[Aim of the task] Among the records that follow, find the line with "(25_life R446). -/" and the line with "if off < 0xC000 then". Set down those lines and all lines between them exactly, without adding anything.

[Provided information]

====

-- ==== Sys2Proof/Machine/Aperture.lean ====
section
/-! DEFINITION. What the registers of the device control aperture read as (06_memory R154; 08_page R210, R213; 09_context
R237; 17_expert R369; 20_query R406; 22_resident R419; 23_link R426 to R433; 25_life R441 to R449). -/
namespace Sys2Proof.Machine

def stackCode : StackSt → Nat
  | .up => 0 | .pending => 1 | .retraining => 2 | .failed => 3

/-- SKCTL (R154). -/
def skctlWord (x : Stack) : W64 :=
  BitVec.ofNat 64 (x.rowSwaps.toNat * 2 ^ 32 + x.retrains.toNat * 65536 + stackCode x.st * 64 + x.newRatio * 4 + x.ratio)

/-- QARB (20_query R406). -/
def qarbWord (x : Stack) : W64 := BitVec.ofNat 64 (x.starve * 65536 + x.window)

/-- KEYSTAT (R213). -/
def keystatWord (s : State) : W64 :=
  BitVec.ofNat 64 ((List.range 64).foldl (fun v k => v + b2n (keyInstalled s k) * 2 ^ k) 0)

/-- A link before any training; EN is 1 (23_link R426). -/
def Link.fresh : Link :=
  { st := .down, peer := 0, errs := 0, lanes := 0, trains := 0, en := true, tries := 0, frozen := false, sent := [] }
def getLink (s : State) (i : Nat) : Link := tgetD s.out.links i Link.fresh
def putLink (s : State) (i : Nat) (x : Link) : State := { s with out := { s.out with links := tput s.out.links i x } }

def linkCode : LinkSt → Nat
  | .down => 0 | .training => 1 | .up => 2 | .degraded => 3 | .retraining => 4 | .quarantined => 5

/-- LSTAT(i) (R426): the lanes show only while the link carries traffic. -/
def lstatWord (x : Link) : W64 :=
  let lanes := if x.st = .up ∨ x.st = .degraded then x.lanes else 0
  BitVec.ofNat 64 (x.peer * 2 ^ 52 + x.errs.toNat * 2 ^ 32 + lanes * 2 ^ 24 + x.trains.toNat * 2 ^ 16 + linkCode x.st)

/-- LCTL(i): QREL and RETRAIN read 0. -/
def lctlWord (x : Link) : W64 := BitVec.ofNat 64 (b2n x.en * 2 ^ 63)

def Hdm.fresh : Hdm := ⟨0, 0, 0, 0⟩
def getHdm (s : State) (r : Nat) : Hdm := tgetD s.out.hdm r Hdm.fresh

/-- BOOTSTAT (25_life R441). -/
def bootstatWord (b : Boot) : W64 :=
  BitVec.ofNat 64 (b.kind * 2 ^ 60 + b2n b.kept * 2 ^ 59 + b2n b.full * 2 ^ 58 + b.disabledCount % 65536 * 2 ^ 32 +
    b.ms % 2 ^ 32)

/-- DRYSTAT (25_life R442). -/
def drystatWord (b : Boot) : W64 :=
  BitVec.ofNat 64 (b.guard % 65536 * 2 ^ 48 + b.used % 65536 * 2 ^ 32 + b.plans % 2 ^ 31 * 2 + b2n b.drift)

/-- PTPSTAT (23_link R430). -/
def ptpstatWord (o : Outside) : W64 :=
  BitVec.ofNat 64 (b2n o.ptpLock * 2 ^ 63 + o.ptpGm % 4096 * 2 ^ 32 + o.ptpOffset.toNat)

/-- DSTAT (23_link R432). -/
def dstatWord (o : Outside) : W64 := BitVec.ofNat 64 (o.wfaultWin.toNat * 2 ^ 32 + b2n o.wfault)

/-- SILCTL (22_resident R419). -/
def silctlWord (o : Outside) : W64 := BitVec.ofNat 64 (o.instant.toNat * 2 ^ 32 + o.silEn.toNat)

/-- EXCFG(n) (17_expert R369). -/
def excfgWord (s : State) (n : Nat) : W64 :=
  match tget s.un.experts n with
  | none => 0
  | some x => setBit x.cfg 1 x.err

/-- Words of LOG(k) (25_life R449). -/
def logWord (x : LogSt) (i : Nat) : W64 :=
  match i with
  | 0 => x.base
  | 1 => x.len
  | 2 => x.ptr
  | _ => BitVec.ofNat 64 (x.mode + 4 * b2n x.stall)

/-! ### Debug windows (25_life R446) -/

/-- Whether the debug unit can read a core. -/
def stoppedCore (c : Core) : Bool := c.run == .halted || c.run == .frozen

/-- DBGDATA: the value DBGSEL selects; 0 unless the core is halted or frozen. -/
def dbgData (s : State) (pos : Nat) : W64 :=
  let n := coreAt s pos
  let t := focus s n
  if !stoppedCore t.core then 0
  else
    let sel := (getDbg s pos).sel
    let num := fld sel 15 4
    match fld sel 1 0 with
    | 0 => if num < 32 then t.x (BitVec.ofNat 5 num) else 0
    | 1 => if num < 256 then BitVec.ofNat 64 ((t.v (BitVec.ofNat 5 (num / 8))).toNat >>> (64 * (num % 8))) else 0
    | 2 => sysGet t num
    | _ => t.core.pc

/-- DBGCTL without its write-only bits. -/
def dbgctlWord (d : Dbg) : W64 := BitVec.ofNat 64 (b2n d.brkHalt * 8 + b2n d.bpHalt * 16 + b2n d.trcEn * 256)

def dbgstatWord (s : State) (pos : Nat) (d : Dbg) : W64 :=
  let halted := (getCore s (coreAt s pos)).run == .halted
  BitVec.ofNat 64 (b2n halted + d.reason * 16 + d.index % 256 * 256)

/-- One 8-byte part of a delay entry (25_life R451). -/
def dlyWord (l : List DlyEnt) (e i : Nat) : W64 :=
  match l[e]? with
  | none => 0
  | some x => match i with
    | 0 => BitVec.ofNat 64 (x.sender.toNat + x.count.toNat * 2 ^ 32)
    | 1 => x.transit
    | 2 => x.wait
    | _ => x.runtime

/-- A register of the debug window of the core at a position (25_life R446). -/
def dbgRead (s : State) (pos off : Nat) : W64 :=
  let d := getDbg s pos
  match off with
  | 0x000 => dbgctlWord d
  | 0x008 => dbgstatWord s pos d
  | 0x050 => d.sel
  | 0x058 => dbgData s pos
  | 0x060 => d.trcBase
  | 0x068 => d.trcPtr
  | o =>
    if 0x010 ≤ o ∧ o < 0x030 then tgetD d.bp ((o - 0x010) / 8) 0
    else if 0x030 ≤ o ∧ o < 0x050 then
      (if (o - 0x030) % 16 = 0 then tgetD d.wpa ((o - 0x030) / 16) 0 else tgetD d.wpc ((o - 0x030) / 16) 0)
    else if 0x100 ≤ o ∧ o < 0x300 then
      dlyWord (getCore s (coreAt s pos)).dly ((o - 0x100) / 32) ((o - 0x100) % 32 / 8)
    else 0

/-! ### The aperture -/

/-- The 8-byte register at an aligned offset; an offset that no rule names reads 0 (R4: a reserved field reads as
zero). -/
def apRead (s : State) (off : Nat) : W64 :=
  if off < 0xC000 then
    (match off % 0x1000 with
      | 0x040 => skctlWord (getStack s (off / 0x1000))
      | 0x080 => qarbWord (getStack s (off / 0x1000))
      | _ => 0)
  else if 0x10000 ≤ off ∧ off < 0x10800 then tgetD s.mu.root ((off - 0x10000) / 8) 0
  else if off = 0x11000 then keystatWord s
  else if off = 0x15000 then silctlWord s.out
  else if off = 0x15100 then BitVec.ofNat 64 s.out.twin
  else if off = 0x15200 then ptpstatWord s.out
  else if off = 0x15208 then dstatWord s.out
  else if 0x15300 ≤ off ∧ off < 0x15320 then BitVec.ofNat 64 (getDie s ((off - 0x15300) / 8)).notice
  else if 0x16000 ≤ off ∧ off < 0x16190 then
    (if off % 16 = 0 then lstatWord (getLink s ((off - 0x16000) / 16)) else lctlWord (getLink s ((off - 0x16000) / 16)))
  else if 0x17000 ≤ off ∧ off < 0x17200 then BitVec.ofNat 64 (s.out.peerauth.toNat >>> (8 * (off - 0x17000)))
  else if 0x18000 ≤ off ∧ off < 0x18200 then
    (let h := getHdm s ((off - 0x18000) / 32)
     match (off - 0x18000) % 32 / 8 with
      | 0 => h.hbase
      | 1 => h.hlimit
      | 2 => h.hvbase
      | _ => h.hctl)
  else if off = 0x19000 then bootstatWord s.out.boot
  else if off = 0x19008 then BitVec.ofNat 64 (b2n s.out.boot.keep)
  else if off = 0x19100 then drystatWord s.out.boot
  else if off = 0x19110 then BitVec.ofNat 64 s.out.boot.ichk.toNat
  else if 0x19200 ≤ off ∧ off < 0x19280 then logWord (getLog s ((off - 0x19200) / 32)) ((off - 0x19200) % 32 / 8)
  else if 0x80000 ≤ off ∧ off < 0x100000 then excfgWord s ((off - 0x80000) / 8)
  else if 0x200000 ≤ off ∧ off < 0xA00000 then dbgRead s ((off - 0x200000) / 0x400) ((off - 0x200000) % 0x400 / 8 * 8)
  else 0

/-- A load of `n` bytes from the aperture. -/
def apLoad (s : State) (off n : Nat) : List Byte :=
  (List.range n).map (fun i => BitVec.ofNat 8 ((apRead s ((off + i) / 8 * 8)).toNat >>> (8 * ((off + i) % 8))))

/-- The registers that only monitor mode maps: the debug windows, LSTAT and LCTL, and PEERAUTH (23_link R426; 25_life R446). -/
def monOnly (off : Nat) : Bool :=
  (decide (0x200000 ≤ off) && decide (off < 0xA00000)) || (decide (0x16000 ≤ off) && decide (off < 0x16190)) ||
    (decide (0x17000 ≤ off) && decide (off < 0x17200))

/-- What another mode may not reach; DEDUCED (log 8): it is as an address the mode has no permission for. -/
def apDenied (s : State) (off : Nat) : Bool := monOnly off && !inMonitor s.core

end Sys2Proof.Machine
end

====

[Written reply]
/-- A register of the debug window of the core at a position (25_life R446). -/
def dbgRead (s : State) (pos off : Nat) : W64 :=
  let d := getDbg s pos
  match off with
  | 0x000 => dbgctlWord d
  | 0x008 => dbgstatWord s pos d
  | 0x050 => d.sel
  | 0x058 => dbgData s pos
  | 0x060 => d.trcBase
  | 0x068 => d.trcPtr
  | o =>
    if 0x010 ≤ o ∧ o < 0x030 then tgetD d.bp ((o - 0x010) / 8) 0
    else if 0x030 ≤ o ∧ o < 0x050 then
      (if (o - 0x030) % 16 = 0 then tgetD d.wpa ((o - 0x030) / 16) 0 else tgetD d.wpc ((o - 0x030) / 16) 0)
    else if 0x100 ≤ o ∧ o < 0x300 then
      dlyWord (getCore s (coreAt s pos)).dly ((o - 0x100) / 32) ((o - 0x100) % 32 / 8)
    else 0

/-! ### The aperture -/

/-- The 8-byte register at an aligned offset; an offset that no rule names reads 0 (R4: a reserved field reads as
zero). -/
def apRead (s : State) (off : Nat) : W64 :=
  if off < 0xC000 then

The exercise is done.